Author: Mårten Lager, Department of Computer Science, Lund university Wallenberg AI, Autonomous Systems and Software Program (WASP).

Faculty opponent: Prof. Henrik I. Christensen, University of California, USA

Location: Online - link by registration


As for the automotive industry, industry and academia are making extensive efforts to create autonomous ships. The solutions for this are very technology-intense. Many building blocks, often relying on AI technology, need to work together to create a complete system that is safe and reliable to use. Even when the ships are fully unmanned, humans are still foreseen to guide the ships when unknown situations arise. This will be done through teleoperation systems.

In this thesis, methods are presented to enhance the capability of two building blocks that are important for autonomous ships; a positioning system, and a system for teleoperation.

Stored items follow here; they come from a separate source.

-- ==== Sys2Proof/Machine/Ops.lean ====
section
/-! DEFINITION. The CPU's named operations over memory and registers: cycle accounting, stores, the stack, reading a
vector, taking an exception and returning from one (00_scope.md R7; 60_exceptions.md R238, R242; 45_flags_system.md R204,
R205; 70_reset_and_hazards.md R390). -/

namespace Sys2Proof.Machine

/-- `cyc <- cyc + n` (10_state.md R17). -/
def State.charge (n : Nat) (s : State) : State := { s with cyc := s.cyc + n }

/-- `stall <- MemWrite(a, 1, b); cyc <- cyc + stall` (20_memory.md R52). -/
def State.store (a : Addr) (b : Byte) (s : State) : State := (s.memWrite a b).1.charge (s.memWrite a b).2

/-- `Fetch8()` (00_scope.md R7). -/
def State.fetch8 (s : State) : Byte × State :=
  let (b, t) := s.memRead s.pc
  (b, { t with pc := s.pc + 1#16 })

/-- The stack location S names: `0x0100 + S` (10_state.md R11). -/
def stackAddress (sp : Byte) : Addr := joinBytes 0x01#8 sp

/-- `Push(v)` (00_scope.md R7). -/
def State.push (v : Byte) (s : State) : State :=
  let t := s.store (stackAddress s.sp) v
  { t with sp := s.sp - 1#8 }

/-- `Pull()` (00_scope.md R7). -/
def State.pull (s : State) : Byte × State := State.memRead (stackAddress (s.sp + 1#8)) { s with sp := s.sp + 1#8 }

/-- Push a 16-bit value, high byte first ("PC high/low"). -/
def State.pushAddr (v : Addr) (s : State) : State := (s.push (highByte v)).push (lowByte v)

/-- Pull a 16-bit value, low byte first. -/
def State.pullAddr (s : State) : Addr × State :=
  let (lo, s) := s.pull
  let (hi, s) := s.pull
  (joinBytes hi lo, s)

/-- `Read16(a)`: low byte first (00_scope.md R7), as the vectors are read (20_memory.md R53). -/
def State.read16 (a : Addr) (s : State) : Addr × State :=
  let (lo, s) := s.memRead a
  let (hi, s) := s.memRead (a + 1#16)
  (joinBytes hi lo, s)

/-- `PC <- Read16(a)`. -/
def State.jumpThrough (a : Addr) (s : State) : State :=
  let (target, s) := s.read16 a
  { s with pc := target }

/-- TAKING AN EXCEPTION, shared by BRK, Nmi and Irq (60_exceptions.md R238, 45_flags_system.md R204): push the return
address high byte first, push the given copy of P, set I, load PC from the vector. -/
def State.enter (vector ret : Addr) (pushed : Byte) (s : State) : State :=
  let s := (s.pushAddr ret).push pushed
  State.jumpThrough vector { s with p := putI true s.p }

/-- RETURNING FROM AN EXCEPTION (45_flags_system.md R205; 60_exceptions.md R242): pull P, then PC low, then PC high. -/
def State.leave (s : State) : State :=
  let (m, s) := s.pull
  let (target, s) := State.pullAddr { s with p := pulledFlags m }
  { s with pc := target }

/-- `ServiceInterrupt(vec)` (60_exceptions.md R238). -/
def State.serviceInterrupt (vector : Addr) (s : State) : State :=
  { s.enter vector s.pc (pushedByService s.p) with cyc := Config.serviceCycles }

/-- `ServiceReset()` (70_reset_and_hazards.md R390): the `RESET_*` parameters, no push, no memory written. -/
def State.serviceReset (s : State) : State :=
  let q := s.params
  { State.jumpThrough Config.vectorReset
      { s with a := q.resetA, x := q.resetX, y := q.resetY, sp := q.resetS, p := q.resetP } with
    cyc := q.resetCycles }

end Sys2Proof.Machine
end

The positioning system has been constructed to not rely on the Global Positioning System (GPS), as this system can be jammed or spoofed. Instead, it uses Bayesian calculations to compare the bottom depth and magnetic field measurements with known sea charts and magnetic field maps, in order to estimate the position. State-of-the-art techniques for this method typically use high-resolution maps. The problem is that there are hardly any high-resolution terrain maps available in the world. Hence we present a method using standard sea-charts. We compensate for the lower accuracy by using other domains, such as magnetic field intensity and bearings to landmarks. Using data from a field trial, we showed that the fusion method using multiple domains was more robust than using only one domain. 

In the second building block, we first investigated how 3D and VR approaches could support the remote operation of unmanned ships with a data connection with low throughput, by comparing respective graphical user interfaces (GUI) with a Baseline GUI following the currently applied interfaces in such contexts. Our findings show that both the 3D and VR approaches outperform the traditional approach significantly. We found the 3D GUI and VR GUI users to be better at reacting to potentially dangerous situations than the Baseline GUI users, and they could keep track of the surroundings more accurately. Building from this, we conducted a teleoperation user study using real-world data from a field-trial in the archipelago, where the users should assist the positioning system with bearings to landmarks. The users experienced the tool to give a good overview, and despite the connection with the low throughput, they managed through the GUI to significantly improve the positioning accuracy.